The paper provides a good method for identifying subgroups that do not align with known dataset subgroups. This may be very useful in evaluating the fairness of models once deployed and can be used in fairness monitoring.
- Reviewer confidence
Confident but not absolutely certain (3)
- [Post rebuttal] After reading the authors’ rebuttal, please state your final opinion of the paper.
N/A
- [Post rebuttal] Please justify your final decision from above.
N/A
Author Feedback
We thank all reviewers for their thorough evaluation of our paper, which provided valuable insights to enhance the manuscript’s clarity and rigor. We appreciate the reviewers praise of our work’s “clear, eloquent writing with strong motivation” (R1, R2, R3), “novel methodological contributions: purity metric and innovative use of synthetic artifacts (R2, R3)”, and our “solid empirical results and insightful comparative evaluations between CLIP and BiomedCLIP” (R1, R2). Below, we summarize our response to the reviewers’ main comments. A. Contributions (R1): To clarify our contributions, we will summarize them in the introduction and will revise the abstract to more explicitly highlight our novel evaluation strategies. B. Detailed Subgroup Analysis (R1/R2): We will include subgroup sizes to clarify subgroup significance and sample distributions. As suggested, further statistical tests can strengthen our claims and will be conducted in a follow-up work. C. Choice of feature extractor (CLIP / BiomedCLIP) (R1, R3): Our reasons for using CLIP models were twofold: 1) we stay within a setting where DOMINO is known to perform well, and 2) it enables cleaner comparisons with domain-specific models, as we fix the architecture and focus on the effects of domain-specific training data. The interesting fact that we reached similar conclusions using both generalist and medical CLIP models motivated our current investigations into two key aspects, aligned with the reviewers’ suggestions: the impact of the feature extractor on the embeddings used in our analysis, and a more detailed comparison of the models themselves. These investigations are ongoing and will be presented in a follow-up work. D. Real-world Application and Mitigation Strategies (R3): We will expand the discussion section, addressing the practical utility of our findings.
Meta-Review
Meta-review #1
- Your recommendation
Provisional Accept
- If your recommendation is “Provisional Reject”, then summarize the factors that went into this decision. In case you deviate from the reviewers’ recommendations, explain in detail the reasons why. You do not need to provide a justification for a recommendation of “Provisional Accept” or “Invite for Rebuttal”.

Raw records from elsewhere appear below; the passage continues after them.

-- ==== Sys2Proof/Certificates/Slice0/Obligations.lean ====
section
/-! DEFINITION. The statements about the ZG316. Each docstring names the rules of spec/ that the statement formalises; where a clause
rests on a choice of the model's own, it names the assumption log entry. -/

open Sys2Proof Sys2Proof.Machine

/-! ### The queue of commands, and what the part does by itself -/

/-- A step takes the command at the front of the queue and executes it against the rest (the model's queue: log entry 1). -/
def Obligations.StepTakesTheFrontCommand : Prop :=
  ∀ (c : Instr) (rest : List Instr) (s : State), step { s with pending := c :: rest } = exec c { s with pending := rest }

/-- With no command waiting, one of the things that the part itself has due comes about; with none due, the time counter adds one, and
at a multiple of 1,000 µs a heat step falls due (R6, R127; the taking of turns is the model's choice, log entries 1 and 3). What the part
has due is each watched time that is reached, a heat step, the opening and the closing of a pulse at its time, an E-stop level held for its
time and a gap inside a frame (R9, R155, R156, R163, R167), and for each link the request at the head of its receive queue while its
transmit queue has a free place, by the row that serves it (R66, R164); and nothing else. -/
def Obligations.IdleStepTakesADueEventOrTicks : Prop :=
  ∀ s : State, s.pending = [] →
    (s.internal = [] → step s = .next { s with
      pos := { s.pos with time := s.pos.time + 1 }
      mag := { s.mag with heatDue := s.mag.heatDue || decide ((s.pos.time + 1).toNat % 1000 = 0) } }) ∧
    (s.internal ≠ [] → ∃ c ∈ s.internal, ∃ n, step s = exec c { s with draws := n }) ∧
    ∀ c : Instr, c ∈ s.internal ↔ s.TimeReached c ∨
      ∃ (l : Link) (f : Frame) (rest : List Frame),
        (s.link l).rxQueue = f :: rest ∧ (s.link l).txQueue.length < txPlaces l ∧ c = rowOf l f

/-- Every command answers a next state: none ends in a fault or a refusal. It reaches the blocks of its own rule and no others (chapter 95):
everything else is as it was. -/
def Obligations.EveryCommandCompletesWithinItsBlocks : Prop :=
  ∀ (c : Instr) (s : State), ∃ t, exec c s = .next t ∧ Within (reach c) s t

/-! ### Reset -/

/-- The hard-reset values of every block (R17, R25, R39, R61, R68, R85, R101, R118, R134, R149, R161, R172): the reset state of the model
stands at the release of RESET with every input deasserted (log entry 2). A hard reset from any state leaves every block so, takes the
encoder's channel pair from the terminals, lets the E-stop filter run on the input, and starts a census of the three stations, in which each
whose OK input is asserted is READY at once (R165). With station E READY the demand is IDLE at 800 rpm, and the rotor ramps up from
standstill (R137, R138, R141). The commands that wait and the model's draws are left (log entry 11); the values that the tables do not give
are those of log entry 12. -/
def Obligations.HardResetPutsEveryBlockBack : Prop :=
  (let s := State.reset
  (s.pos.lastEdge = none ∧ s.pos.position = 0 ∧ s.pos.backlash = 0 ∧ s.pos.time = 0 ∧ s.pos.groupCount = 0 ∧ s.pos.completion = 0 ∧
    s.pos.completionsSeen = 0 ∧ s.pos.t64 = 1048575 ∧ s.pos.latestAdvance = 0 ∧ s.pos.belt = .stopped ∧ s.pos.stopTimer = none) ∧
  (∀ k : Fin 32, s.scan.coils[k] = { k := 0, active := false, stuck := 0, faulted := false }) ∧ s.scan.settling = 0 ∧
  s.seg.trackers = [] ∧ s.seg.notes = [] ∧
  s.tab.records = [] ∧ s.tab.queue = [] ∧ s.tab.tagCounter = 1 ∧
  (s.tab.totals.ferrous = 0 ∧ s.tab.totals.nonferrous = 0 ∧ s.tab.totals.eject = 0 ∧ s.tab.totals.residue = 0 ∧
    s.tab.totals.diverted = 0 ∧ s.tab.totals.cancelled = 0 ∧ s.tab.totals.untracked = 0) ∧
  (s.rcp.slots[0].state = .active ∧ s.rcp.slots[1].state = .free ∧ s.rcp.slots[2].state = .free ∧ s.rcp.psw = none ∧
    ∀ k : Fin 3, s.rcp.slots[k].refs = 0 ∧
      (∀ (row : Fin 5) (n : Fin 16), s.rcp.slots[k].recipe.rows[row][n] = ⟨.residue, .none, .none, .none, 0⟩) ∧
      s.rcp.slots[k].recipe.overlength = ⟨.residue, .none, .none, .none, 0⟩ ∧
      s.rcp.slots[k].recipe.params = {
        tOn := 200, tOff := 120, tMix := 150, gapScans := 3, fLo := 20, fHi := 70, sLo := 71, sHi := 100, nLo := 150, nHi := 230
        confMin := 60, nozMargin := 1, padUs := 1000, runRpm := 3000, idleRpm := 800, econEn := 1 }) ∧
  s.line = {
    encFilter := 2, stopMs := 250, t64Run := 64000, backlashMax := 1024, dDec := 2400, pMag := 4000, magLen := 1200, pHead := 12000
    dAir := 480, land := 400, lMax := 1600, locateTol := 16, magRiseMs := 12, magFallMs := 20, dutyNorm := 60, dutyHot := 30
    heatMax := 60000, flapTravelMs := 150, rotorMaxRpm := 4000, tachPpr := 4, spinupMs := 6000, econHoldMs := 30000, rotorBand := 3
    valveLat := 2500, pulseMin := 1500, pulseMax := 40000, jetGap := 1000, censusWaitMs := 500, clinkRate := 3, slinkRate := 2
    sightEn := 1, auxFn := #v[2, 0, 0, 0, 0, 0, 0, 0], alertMask := 0x3FF#10 } ∧
  (∀ st : Station, ∀ l ∈ s.arb.lists st, l = []) ∧
  (∀ k : Fin 8, s.mag.segments[k] =
    { power := .off, holding := [], completion := none, heat := 0, cooling := false, watches := [] }) ∧
  s.mag.hotInput = false ∧ s.mag.hotState = false ∧ s.mag.hotDebounce = none ∧ s.mag.okWatch = none ∧
  (s.ecs.speed = 0 ∧ s.ecs.lastTach = none ∧ s.ecs.tachTimeout = none ∧ s.ecs.demandKind = .none ∧ s.ecs.demandValue = 0 ∧ s.ecs.rotor = .stopped ∧
    s.ecs.need = [] ∧ s.ecs.economy = none ∧ s.ecs.spinUp = none ∧ s.ecs.stall = none ∧
    s.ecs.driveWatch = none ∧ s.ecs.flapWatch = none ∧
    ∀ k : Fin 4, s.ecs.flaps[k] = { position := .movingFar, completion := some 150000, watches := [] }) ∧
  (∀ n : Fin 64, s.jet.pulses[n] = []) ∧ s.jet.okWatch = none ∧
  (s.lsig.alerts = 0 ∧ s.lsig.linkCause = none ∧ s.lsig.estop = false ∧ s.lsig.estopFilter = none ∧ s.lsig.switchMark = none) ∧
  (∀ st : Station, s.lsig.stations.get st = { avail := .interrogating, wait := some 500000, acted := false }) ∧
  (∀ l : Link, (s.link l).rx.phase = .hunt ∧ (s.link l).rxQueue = [] ∧ (s.link l).txQueue = [] ∧
    (s.link l).rxRate = (match l with | .supervisor => 2 | .classifier => 3) ∧
    (s.link l).txRate = (match l with | .supervisor => 2 | .classifier => 3) ∧ (s.link l).rxRateDue = none ∧ (s.link l).txRateDue = none)) ∧
  ∀ (levels : Inputs) (s : State),
    let info (ok : Bool) : StationInfo :=
      if ok then { avail := .ready, wait := none, acted := false } else { avail := .interrogating, wait := some 500000, acted := false }
    exec (.hardReset levels) s = .next { State.reset with
      inputs := levels
      pos := { State.reset.pos with accA := levels.encA, accB := levels.encB }
      ecs :=
        if levels.driveOk && levels.flapOk then
          { State.reset.ecs with
            demandKind := .idle, demandValue := 800, rotor := .rampingUp, spinUp := some 12000000, stall := some 2000000 }
        else State.reset.ecs
      lsig := { State.reset.lsig with
        stations := { m := info levels.magOk, e := info (levels.driveOk && levels.flapOk), a := info levels.jetOk }
        estopFilter := if levels.estop then some 100 else none }
      draws := s.draws
      pending := s.pending }

/-! ### The encoder, position and time -/

/-- What an edge does that is no advance (R1 to R4). The glitch filter rejects an edge that comes less than ENC_FILTER µs after the last
accepted one: POS and every other block stay as they are, the levels of the terminals apart, which are part of the model's state (log entry
11). Of the accepted edges a null edge counts nothing; an illegal transition latches ENCODER; a reverse count is taken up by the backlash
count, or is discarded with REVERSE at BACKLASH_MAX; a forward count pays off backlash first. The accepted pair and the last accepted edge
time follow in every case. -/
def Obligations.EdgesThatDoNotAdvance : Prop :=
  ∀ (a b : Bool) (coils : Vector Sample 32) (s : State),
    (∀ e : W32, s.pos.lastEdge = some e → (s.now - e).toNat < s.line.encFilter →
      exec (.encoderEdge a b coils) s = .next { s with inputs := { s.inputs with encA := a, encB := b } }) ∧
    (s.EdgeAccepted →
      (a = s.pos.accA → b = s.pos.accB → exec (.encoderEdge a b coils) s = .next (s.sampled a b)) ∧
      (a ≠ s.pos.accA → b ≠ s.pos.accB → exec (.encoderEdge a b coils) s = .next { s.sampled a b with
        lsig := { s.lsig with alerts := s.lsig.alerts ||| 0x020#10 } }) ∧
      (s.Reverse a b → s.pos.backlash < s.line.backlashMax → exec (.encoderEdge a b coils) s = .next { s.sampled a b with
        pos := { (s.sampled a b).pos with backlash := s.pos.backlash + 1 } }) ∧
      (s.Reverse a b → s.line.backlashMax ≤ s.pos.backlash → exec (.encoderEdge a b coils) s = .next { s.sampled a b with
        lsig := { s.lsig with alerts := s.lsig.alerts ||| 0x010#10 } }) ∧
      (s.Forward a b → 0 < s.pos.backlash → exec (.encoderEdge a b coils) s = .next { s.sampled a b with
        pos := { (s.sampled a b).pos with backlash := s.pos.backlash - 1 } }))

/-- An advance (R3, R8, R10 to R12): the position adds one, the latest advance time is the present time, the stop timer runs afresh, and the
group count adds one; the 64th advance completes a group, which sets T64 from the second completion on, held in 3,200..1,048,575, and the
belt state with it. A STOPPED belt becomes CREEPING. What falls at the new position then comes about, each thing once: the completion of a
group, the scan of a multiple of 4, the points of the records that are still ahead of them (R43, R45, R50), the points of the claims (R102)
and the recipe switch (R92). A front departure comes before the tail departure of its record (R47), a start before the release and the end
of its action (R102); any other order is possible, and free values pick one (log entry 3). A record's tail point is ahead until `tailGone`
marks it passed (log entry 5). -/
def Obligations.AdvanceMovesThePosition : Prop :=
  (∀ (a b : Bool) (coils : Vector Sample 32) (s : State), s.EdgeAccepted → s.Forward a b → s.pos.backlash = 0 → s.pos.groupCount ≤ 63 →
    ∃ t, exec (.encoderEdge a b coils) s = .next t ∧
      t.pos.position = s.pos.position + 1 ∧ t.pos.latestAdvance = s.pos.time ∧
      t.pos.stopTimer = some (s.pos.time + BitVec.ofNat 32 (s.line.stopMs * 1000)) ∧
      t.pos.lastEdge = some s.pos.time ∧ t.pos.accA = a ∧ t.pos.accB = b ∧ t.pos.backlash = 0 ∧ t.pos.time = s.pos.time ∧
      (s.pos.groupCount < 63 →
        t.pos.groupCount = s.pos.groupCount + 1 ∧ t.pos.t64 = s.pos.t64 ∧ t.pos.completion = s.pos.completion ∧
        t.pos.completionsSeen = s.pos.completionsSeen ∧
        t.pos.belt = if s.pos.belt = .stopped then .creeping else s.pos.belt) ∧
      (s.pos.groupCount = 63 →
        t.pos.groupCount = 0 ∧ t.pos.completion = s.pos.time ∧ t.pos.completionsSeen = min 2 (s.pos.completionsSeen + 1) ∧
        (s.pos.completionsSeen = 0 →
          t.pos.t64 = s.pos.t64 ∧ t.pos.belt = if s.pos.belt = .stopped then .creeping else s.pos.belt) ∧
        (0 < s.pos.completionsSeen →
          t.pos.t64 = min 1048575 (max 3200 (s.pos.time - s.pos.completion).toNat) ∧
          t.pos.belt = if t.pos.t64 ≤ s.line.t64Run then .running else .creeping))) ∧
  ∀ (a b : Bool) (coils : Vector Sample 32) (s : State), s.EdgeAccepted → s.Forward a b → s.pos.backlash = 0 → s.pos.groupCount ≤ 63 →
    let here : W32 := s.pos.position + 1
    let u : State := { s.sampled a b with pos := { (s.sampled a b).pos with
      position := here, latestAdvance := s.pos.time, stopTimer := some (s.pos.time + BitVec.ofNat 32 (s.line.stopMs * 1000))
      groupCount := s.pos.groupCount + 1, belt := if s.pos.belt = .stopped then .creeping else s.pos.belt } }
    let at' (x : W32) (counts : Nat) : Prop := x + BitVec.ofNat 32 counts = here
    (∃ order : List (Event × Nat), (order.map Prod.fst).Perm u.events ∧ (order.Pairwise fun x y => y.1.before x.1 = false) ∧
      exec (.encoderEdge a b coils) s = .next (order.foldl (fun v x => ({ v with draws := x.2 } : State).bringAbout coils x.1) u)) ∧
    (Event.group ∈ u.events ↔ s.pos.groupCount = 63) ∧ (Event.scan ∈ u.events ↔ here.toNat % 4 = 0) ∧
    (Event.switch ∈ u.events ↔ s.rcp.psw = some here) ∧
    ∀ tag : Nat,
      (Event.decision tag ∈ u.events ↔
        ∃ r ∈ s.tab.records, r.tag = tag ∧ (r.state = .opened ∨ r.state = .pending) ∧ at' r.f s.line.dDec) ∧
      (Event.front tag ∈ u.events ↔
        ∃ r ∈ s.tab.records, r.tag = tag ∧ (r.state = .opened ∨ r.state = .pending ∨ r.state = .routed) ∧ at' r.f s.line.pHead) ∧
      (Event.tail tag ∈ u.events ↔ ∃ r ∈ s.tab.records, r.tag = tag ∧ (r.state = .pending ∨ r.state = .routed ∨ r.state = .airborne) ∧
        r.tailGone = false ∧ ∃ c, r.closing = some c ∧ at' c.t s.line.pHead) ∧
      (Event.release tag ∈ u.events ↔ ∃ st, ∃ l ∈ s.arb.lists st, ∃ c ∈ l, c.owner = tag ∧ c.release = some here) ∧
      ∀ st : Station,
        (Event.begins tag st ∈ u.events ↔ ∃ l ∈ s.arb.lists st, ∃ c ∈ l, c.owner = tag ∧ c.start = here) ∧
        (Event.ends tag st ∈ u.events ↔ ∃ l ∈ s.arb.lists st, ∃ c ∈ l, c.owner = tag ∧ c.stop = here)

Novel method/metric for subgroup discovery to identify performance disparities for subgroups not defined by available metadata. Although, the technical novelty is a bit limited (mostly an application of a slightly modified version of DOMINO) the topic is important, the paper is easy to read, and the evaluation is carried out nicely. The authors are encouraged to better clarify their exact contributions as suggested by the reviewers.